In the U.S., occupancy jumped from 64% pre-2020 to 75% by 2023–2024. If trends continue, national occupancy could reach the critical 85% mark by 2032, at which point waits will spike, errors will rise and care quality will slip. The driver isn’t just a demand; it’s fewer staffed beds.

What happens when bed management fails
- ED boarding explodes. Among 46M emergency visits, >25% of admitted patients waited 4+ hours for a bed since 2020; in winter peaks, 1 in 3 waited that long. By 2024, 5% waited 24 hours or more. That’s far past the 4-hour safety guideline.
- Safety risks rise. High sustained occupancy correlates with more adverse events and medical errors; overcrowded hallways make timely care harder.
- Waste multiplies.

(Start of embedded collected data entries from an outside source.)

/-- A command that writes slots, but no table, and is no request. -/
theorem exec_sparesRecord (c : Instr) (s : State) (tables : c.writesTables = false) (slots : c.writesSlots = true)
    (unmatched : c.matched = false) : ∃ t, exec c s = .next t ∧ SparesRecord s t := by
  have outside {f : State → State} (h : SparesRecord s (f s)) : ∃ t, (Host.Outcome.next (s.unlessReset f) :
      Host.Outcome State Fault Refusal) = .next t ∧ SparesRecord s t := by
    refine ⟨_, rfl, ?_⟩
    rw [State.unlessReset]
    split
    · exact .refl s
    · exact h
  cases c with
  | powerOnReset => exact ⟨_, rfl, s.beginReset_spares _⟩
  | pinReset => exact ⟨_, rfl, (s.beginReset_spares .pin).tables, (s.beginReset_spares .pin).record⟩
  | restartBegin => exact outside s.restartBegins_spares
  | txSuccess l => exact outside (s.transmitted_spares l)
  | slotTimeout i =>
    refine outside ?_
    split
    · exact (s.slotTimedOut_spares i).settles
    · exact .refl s
  | slotHoldExpiry i =>
    refine outside ?_
    split
    · exact (s.slotHoldPassed_spares i).settles
    · exact .refl s
  | signalFrame | operatorCommand | unmatchedFrame => exact absurd unmatched Bool.noConfusion
  | resetEnd | writeWords | commitTable => exact absurd tables Bool.noConfusion
  | _ => exact absurd slots Bool.noConfusion

/-- The codes of the well-formed requests that are neither WRITE_WORDS nor COMMIT_TABLE. -/
theorem Instr.wf_codes {c : Instr} (wf : c.wf = true) (kept : c.writesTables = false ∨ c.writesSlots = false) (time : Time) (code : Byte)
    (r : ReqFrame) (request : c.request = some (time, code, r)) : code.toNat ≠ 0x11 ∧ code.toNat ≠ 0x13 := by
  cases c <;> cases request
  case statusQuery =>
    simp only [Instr.wf, statusCodeWf, requestCodes, Bool.and_eq_true, Bool.or_eq_true, beq_iff_eq, Bool.not_eq_true',
      List.contains_eq_mem, decide_eq_false_iff_not, List.mem_cons, List.not_mem_nil, or_false] at wf
    omega
  case writeWords | commitTable => rcases kept with h | h <;> exact absurd h Bool.noConfusion
  all_goals decide

theorem notRequest_iff (l : Link) (f : RxFrame) :
    notRequest l f = true ↔ ¬(l = .t ∧ (rxFrame f).ident = 0x7B0) := by
  simp only [notRequest, rxFrame, Bool.not_eq_true', Bool.and_eq_false_iff, beq_eq_false_iff_ne, Decidable.not_and_iff_or_not]

/-- A data frame that is no request leaves the tables. -/
theorem exec_frame_tables (f : RxFrame) (wf : notRequest l f = true) :
    ∃ t, (Host.Outcome.next (s.receive time l early (rxFrame f)) : Host.Outcome State Fault Refusal) = .next t ∧
      t.tables = s.tables :=
  ⟨_, rfl, s.receive_tables ((notRequest_iff l f).1 wf)⟩

end

/-- Settles O11. -/
theorem tablesChangeByTheirWritersAlone : Obligations.TablesChangeByTheirWritersAlone := by
  intro c s wf tables
  cases slots : c.writesSlots with
  | false =>
    obtain ⟨t, next, spares⟩ := exec_spares c s tables slots (Instr.wf_codes wf (.inl tables))
    exact ⟨t, next, spares.tables⟩
  | true =>
    cases matched : c.matched with
    | false =>
      obtain ⟨t, next, spares⟩ := exec_sparesRecord c s tables slots matched
      exact ⟨t, next, spares.tables⟩
    | true =>
      cases c with
      | signalFrame time l early f | operatorCommand time l early f | unmatchedFrame time l early f =>
        simp only [Instr.wf, Bool.and_eq_true] at wf
        exact exec_frame_tables f wf.2
      | _ => exact absurd matched Bool.noConfusion

/-- Settles O12: a request keeps the record whatever its code, and so do resets, slot timers and transmissions. -/
theorem operatorRecordChangesByMatchedFramesAlone : Obligations.OperatorRecordChangesByMatchedFramesAlone := by
  intro c s notEnd unmatched
  cases request : c.request with
  | some q => exact ⟨_, exec_request request s, s.receiveRequest_record⟩
  | none =>
    have codes : ∀ time code r, c.request = some (time, code, r) → code.toNat ≠ 0x11 ∧ code.toNat ≠ 0x13 := by
      simp [request]
    cases slots : c.writesSlots with
    | false =>
      obtain ⟨t, next, intake⟩ := exec_keepsIntake c s slots codes
      exact ⟨t, next, congrArg Intake.record intake⟩
    | true =>
      have tables : c.writesTables = false := by
        cases c with
        | resetEnd => exact absurd rfl notEnd
        | writeWords | commitTable => cases request
        | clutchStep | fillWaitTimeout | syncTimeout | refGateEnd | refOverrange | sensorMeasurementEnd | sensorStall =>
          cases slots
        | _ => rfl
      obtain ⟨t, next, spares⟩ := exec_sparesRecord c s tables slots unmatched
      exact ⟨t, next, spares.record⟩

/-- Settles O13. -/
theorem slotsChangeByTheirWritersAlone : Obligations.SlotsChangeByTheirWritersAlone := by
  intro c s wf slots
  exact exec_keepsIntake c s slots (Instr.wf_codes wf (.inr slots))

end Sys2Proof.Machine

/-! ### A grant decision (R88, R89) -/

namespace Sys2Proof.Machine

section

variable {s : State} {a : Arbiter} {n : Nat}

/-! ### Slots taken -/

/-- A slot goes from the free ones to the Shift Engine. -/
theorem Arbiter.take_shift_counts (h : 1 ≤ a.count .free) :
    (a.take .shift).count .free + 1 = a.count .free ∧ (a.take .shift).count .shift = a.count .shift + 1 := by
  obtain ⟨x, y, w, f⟩ := a
  revert h
  cases x <;> cases y <;> simp [Arbiter.take, Arbiter.count]
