-- ==== Sys2Proof/Certificates/Slice0/Obligations.lean ====
section
/-! DEFINITION. The statements for the provers, in the order of OBLIGATIONS.json. Each result is written as the state that
the rule gives, by the fields that change; a field that is not named is unchanged. -/

section Statements

open Sys2Proof Sys2Proof.Machine

/-! ### The machine -/

/-- A step with a command waiting is that command's execution on the state with the queue's rest (assumption log 1). -/
def Obligations.StepRunsFrontCommand : Prop :=
  ∀ (c : Instr) (rest : List Instr) (s : State), s.pending = c :: rest → step s = exec c (s.setPending rest)

/-- With no command waiting, an event that is due is executed; when none is, one tick passes: the instant and the phase
increase by 1 and SYNC is sampled, an edge being recognised at the second high sample after a low one
(assumption log 2 and 12; R86, R102). -/
def Obligations.IdleStepRunsDueEventElseTicks : Prop :=
  ∀ s : State, s.pending = [] →
    (∀ c, dueCommand s = some c → step s = exec c s) ∧
    (dueCommand s = none →
      step s = .next
        (((s.setNow (s.now + 1)).setTimer { s.timer with phase := s.timer.phase + 1 }).setSync
          { levels := s.sync.levels.drop 1
            previous := s.sync.levels.headD .low
            beforeThat := s.sync.previous
            edgeDue := decide (s.sync.levels.headD .low = .high ∧ s.sync.previous = .high ∧
              s.sync.beforeThat = .low) }))

/-- Time never passes an event: where a tick is next, no response can leave, no grant can be made, no timer has come, no
edge waits, and no seal point, missing-sync point or boundary is due (assumption log 2). -/
def Obligations.NoTickPassesADueEvent : Prop :=
  ∀ s : State, dueCommand s = none →
    departing s.uport = none ∧
    (lowestFreeTag s.dport = none ∨ passOffer s = none ∧ drainOffer s = none) ∧
    (∀ d, s.uport.stall = some { due := some d } → takingHead s.uport ≠ none → s.now < d) ∧
    (∀ m ∈ s.dport.inFlight, s.now < m.expiry) ∧
    (∀ x ∈ s.dport.stale, s.now < x.release) ∧
    (∀ g, s.store.sealedGen = some g → g.late = false → s.now < g.deadline) ∧
    s.sync.edgeDue = false ∧
    (s.timer.offered = false → s.timer.phase ≠ s.timer.active.sealPhase) ∧
    (∀ r, s.tracker.state ∈ [TrackerState.acquire, .track, .locked] → s.tracker.reference = some r →
      s.now < r + s.timer.active.period + s.tracker.tolWide) ∧
    (s.tracker.state ∈ [TrackerState.free, .acquire] → s.timer.phase < s.timer.active.period) ∧
    (s.tracker.state = .holdover → s.timer.phase < s.tracker.plast)

/-- No command's execution touches the queue (assumption log 1). -/
def Obligations.CommandsLeaveTheQueue : Prop :=
  ∀ (i : Instr) (s t : State), exec i s = .next t → t.pending = s.pending

/-- What stops, and nothing else does: a LATE-EDGE at SYNC_EDGE in TRACK or LOCKED, which R107 excludes (assumption log 8).
Every other command answers a next state, whatever its operands and whatever the state. -/
def Obligations.StopsAreOnlyThoseNamed : Prop :=
  ∀ (i : Instr) (s : State),
    (∀ f, exec i s = .fault f → i = .syncEdge ∧ f = .lateEdgeInTrack ∧
      (s.tracker.state = .track ∨ s.tracker.state = .locked) ∧
      ∃ r, s.tracker.reference = some r ∧ s.timer.active.period ≤ s.now - r ∧
        ¬Within (s.now - r) s.timer.active.period s.tracker.tolWide) ∧
    (∀ r, exec i s ≠ .refused r) ∧
    (i ≠ .syncEdge ∨ (s.tracker.state ≠ .track ∧ s.tracker.state ≠ .locked) → ∃ t, exec i s = .next t)

/-- The state after power-on reset, from whatever state and with the two pins at whatever levels. The model's choice, not the
spec's, are: the serial counter 0 (assumption log 10), the two empty lists of what was sent (log 11), the two high samples
of SYNC (log 12), the SYNC levels and commands that stay (log 13), the instant 0 (log 14), and the count of draws that
stays (log 24). -/
def Obligations.PowerOnResetState : Prop :=
  ∀ (srstn mcsn : Level) (s : State),
    exec (.powerOnReset srstn mcsn) s = .next
      { now := 0
        srstn := srstn
        sync := { levels := s.sync.levels, previous := .high, beforeThat := .high, edgeDue := false }
        store := { openNumber := 1#32, openBody := none, sealedGen := none }
        windows :=
          { active := List.replicate 16
              { enable := false, base := 0#32, pages := 1, policy := .stall, view := .latest }
            shadow := List.replicate 16
              { enable := false, base := 0#32, pages := 1, policy := .stall, view := .latest }
            applyState := .idle, lastOutcome := .noOutcome, faultSet := 0#16 }
        uport :=
          { urq := [], issueOrder := [], stall := none, spillHeld := false, isOpen := decide (srstn = .high),
            stallLimit := 1024, nextSerial := 0, sent := [] }
        drain := { cursor := none, urgent := false }
        dport :=
          { inFlight := [], stale := [], shareCounter := 0, dsTimeout := 256, retryLimit := 1, drainShare := 4,
            sent := [] }
        timer :=
          { phase := 0, frame := 0#32, offered := false
            active := { period := 50000, sealPhase := 45000, deadline := 4000 }
            shadow := { period := 50000, sealPhase := 45000, deadline := 4000 }
            refusalMark := false }
        tracker :=
          { state := .free, reference := none, goodCount := 0, lockCount := 0, lastInterval := 0, plast := 0,
            holdoverCount := 0, trackEn := false, tolNarrow := 50, tolWide := 500, nAcq := 4, nLock := 32,
            holdoverLimit := 8, gate := .any }
        sealing :=
          { hold := .notHeld, holdCount := 0, expired := false, owed := false, commitNow := false, holdLimit := 4,
            lateSeal := .immediate }
        ring := []
        attention := { causes := 0#16, enabled := 0#16, asserted := false }
        management :=
          { rx := .idle, buffer := [], slot := none, outgoing := none, clocked := 0, lastFrameError := false,
            mcsn := mcsn }
        drawn := s.drawn
        pending := s.pending }
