/-- Settles O44. -/
theorem frameBoundaryBeginsAFrame : Obligations.FrameBoundaryBeginsAFrame := by
  intro s
  dsimp only
  rw [← boundaryDue_iff, ← timingValid_iff]
  refine ⟨rfl, fun h => by simp [lateSealPoint, h], fun h hphase => ?_, fun h hphase => ?_, rfl, ?_,
    fun hdiffers hvalid => transferCheck_of_valid hdiffers hvalid,
    fun hdiffers hinvalid hmark => transferCheck_of_invalid hdiffers hinvalid hmark, reportBoundary_of_notHeld,
    reportBoundary_of_counting, reportBoundary_of_expired, fun h => by simp [earlySealPoint, h], fun h => ?_, fun hnot => ?_,
    fun hdue h => exec_frameBoundary_free hdue h, fun hdue h => ⟨?_, ?_⟩, ?_, ?_, fun hdue => ?_⟩
  · simp [lateSealPoint, h, hphase, frameStamp]
  · simp [lateSealPoint, h, hphase, frameStamp]
  · rintro (hsame | ⟨hinvalid, hmark⟩)
    · exact transferCheck_of_same hsame
    · by_cases hsame : s.timer.shadow = s.timer.active
      · exact transferCheck_of_same hsame
      · exact transferCheck_of_refused hsame hinvalid hmark
  · simp only [earlySealPoint, if_pos h]
    rfl
  · show execFrameBoundary s = _
    unfold execFrameBoundary
    rw [if_neg hnot]
  · intro r href hpassed
    rw [exec_frameBoundary_acquire hdue h, dropPassedReference_of_passed (by simpa using href) (by simpa using hpassed)]
    simp
  · intro hahead
    rw [exec_frameBoundary_acquire hdue h, dropPassedReference_of_ahead (by simpa using hahead)]
  · intro hdue h hmore
    rw [exec_frameBoundary_holdover hdue h, endHoldoverFrame_of_more (by simpa using hmore)]
    simp
  · intro hdue h hlast
    rw [exec_frameBoundary_holdover hdue h, endHoldoverFrame_of_last (by simpa using hlast), changeTracker_eq]
    simp
  · obtain ⟨t, hexec, after, hfree, hholdover⟩ := exec_frameBoundary_of_due hdue
    have htimer := after.timer.trans (takeBoundary_timer s)
    have htransfer := atTransfer_timer s
    refine ⟨t, hexec, ?_, ?_, ?_, ?_, fun hsame => ?_, fun hdiffers hvalid => ?_, fun hdiffers hinvalid => ?_,
      by simp [after.now], by simp [after.srstn], by simp [after.sync], by simp [after.uport], by simp [after.dport],
      by simp [after.management], by simp [after.ring], by simp, fun h => by simp [hfree h], fun h hmore => ?_,
      fun h hlast => ?_, takeBoundary_of_nothing⟩
    · rw [htimer, transferCheck_frame, htransfer]
    · rw [after.timer, takeBoundary_phase]
    · rw [htimer, transferCheck_shadow, htransfer]
    · rw [htimer]
    · have hkept : transferCheck (atTransfer s) = atTransfer s := transferCheck_of_same (by simpa [htransfer] using hsame)
      rw [htimer, hkept, htransfer]
      exact ⟨rfl, rfl⟩
    · have htaken := transferCheck_of_valid (s := atTransfer s) (by simpa [htransfer] using hdiffers)
        (by simpa [htransfer] using hvalid)
      rw [htimer, htaken]
      simp [htransfer]
    · have hdiffers' : (atTransfer s).timer.shadow ≠ (atTransfer s).timer.active := by simpa [htransfer] using hdiffers
      have hinvalid' : ¬timingValid (atTransfer s).timer.shadow (atTransfer s).tracker.trackEn
          (atTransfer s).tracker.tolWide = true := by simpa [htransfer] using hinvalid
      cases hmark : s.timer.refusalMark with
      | true =>
        rw [htimer, transferCheck_of_refused hdiffers' hinvalid' (by simpa [htransfer] using hmark), htransfer]
        exact ⟨rfl, hmark, fun h => by cases h⟩
      | false =>
        have hraised := transferCheck_of_invalid hdiffers' hinvalid' (by simpa [htransfer] using hmark)
        have hcause := inCauseSet_raiseCause .timingRefused
          ((atTransfer s).setTimer { (atTransfer s).timer with refusalMark := true })
        rw [← hraised] at hcause
        refine ⟨?_, ?_, fun _ => after.causes _ (causesGrow_afterTransfer s _ hcause)⟩
        · rw [htimer, hraised]
          simp [htransfer]
        · rw [htimer, hraised]
          simp
    · rw [hholdover h, endHoldoverFrame_of_more (by simpa using hmore)]
      simp
    · rw [hholdover h, endHoldoverFrame_of_last (by simpa using hlast)]
      exact ⟨by simp, inCauseSet_changeTracker (by simp) _ _⟩
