-- ==== Sys2Proof/Machine/Codec.lean ====
section
/-! DEFINITION. The codec as an instruction (table row FRAME, R200, R201). -/

namespace Sys2Proof.Machine

/-- The value of the codec on an 11-bit word: `decodeFrame` of the word, and `encodeFrame` of the byte
it carries. -/
def codecResult (raw : Frame) : CodecResult :=
  let r := decodeFrame raw
  ⟨r.1, r.2, encodeFrame r.1⟩

/-- FRAME (R200, R201): the pure functions' value is left in the codec's result; nothing else is
written (R203; log 6). -/
def execFrame (raw : Frame) (s : State) : StepResult :=
  .next (s.setCodec (some (codecResult raw)))

end Sys2Proof.Machine
end

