-- ==== Sys2Proof/Machine/Parser.lean ====
section
/-! DEFINITION. The HID report-descriptor interpreter (42_hid_parser): what each item does to the
interpreter state (R55) and the walk over a descriptor (R260). An item's pure effect is `hid<Item>`; the
instruction's meaning `execHid<Item>` is that effect, and the walk runs the same function. -/

namespace Sys2Proof.Machine

/-! ## Operations on the interpreter state -/

/-- "Clear locals" (R283). -/
def Parser.clearLocals (q : Parser) : Parser :=
  { q with lUsages := [], lUsageMin := none, lUsageMax := none }

/-- `off[k]` (R55). -/
def Parser.off (q : Parser) (k : ItemKind) : Nat :=
  match k with
  | .input => q.offIn
  | .output => q.offOut
  | .feature => q.offFeat

/-- `off[k] <- n`. -/
def Parser.setOff (q : Parser) (k : ItemKind) (n : Nat) : Parser :=
  match k with
  | .input => { q with offIn := n }
  | .output => { q with offOut := n }
  | .feature => { q with offFeat := n }

/-- `usageFor(i)` (R281): the i-th queued usage, then the last one again, 0 if there is none. -/
def usageFor (usages : List Usage) (i : Nat) : Usage :=
  match usages[i]? with
  | some u => u
  | none => usages.getLastD 0#16

/-- The i-th field a Main data item of kind k creates (R280). -/
def Parser.newField (q : Parser) (k : ItemKind) (i : Nat) : Field where
  bitOffset := BitVec.ofNat 16 (q.off k + i * q.gReportSize.toNat)
  bitWidth := q.gReportSize
  itemKind := k
  usagePage := q.gUsagePage
  usage := usageFor q.lUsages i
  logicalMin := q.gLogMin
  logicalMax := q.gLogMax

/-- How many more fields `cur` can hold (R282). -/
def Parser.room (q : Parser) : Nat := fieldMax - q.cur.fields.length

/-- The fields of a Main data item: of the gReportCount fields, those that find room in `cur`, in order
(R280, R282). -/
def Parser.newFields (q : Parser) (k : ItemKind) : List Field :=
  (List.range (min q.gReportCount q.room)).map (q.newField k)

/-- The interpreter state after a Main data item (R280): fields unless Constant, the offset of its kind
advanced by c*w, the locals cleared. -/
def Parser.mainData (q : Parser) (k : ItemKind) (d : ItemData) : Parser :=
  let fields := if (itemUnsigned d).getLsbD 0 then q.cur.fields else q.cur.fields ++ q.newFields k
  ({ q with cur := { q.cur with fields := fields } }.setOff k
    (q.off k + q.gReportCount * q.gReportSize.toNat)).clearLocals

/-- A Main data item loses fields: it is not Constant and more are asked for than find room (R280). -/
def Parser.losesFields (q : Parser) (d : ItemData) : Bool :=
  !(itemUnsigned d).getLsbD 0 && decide (q.room < q.gReportCount)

Poor tracking means waste and over-buying: nurses spending half of their time searching for equipment; hospitals overspending on equipment; some NHS trusts report hundreds of missing mattresses/beds at any time.
Bottom line: weak bed management isn’t an admin glitch, it’s a patient-safety problem with a price tag.
The upside: what efficient bed tracking delivers
For hospitals
- Faster admissions & throughput. As soon as a discharge posts and cleaning completes, the bed flips to “ready” and the next patient moves, reducing ER backlog and recovery-area gridlock.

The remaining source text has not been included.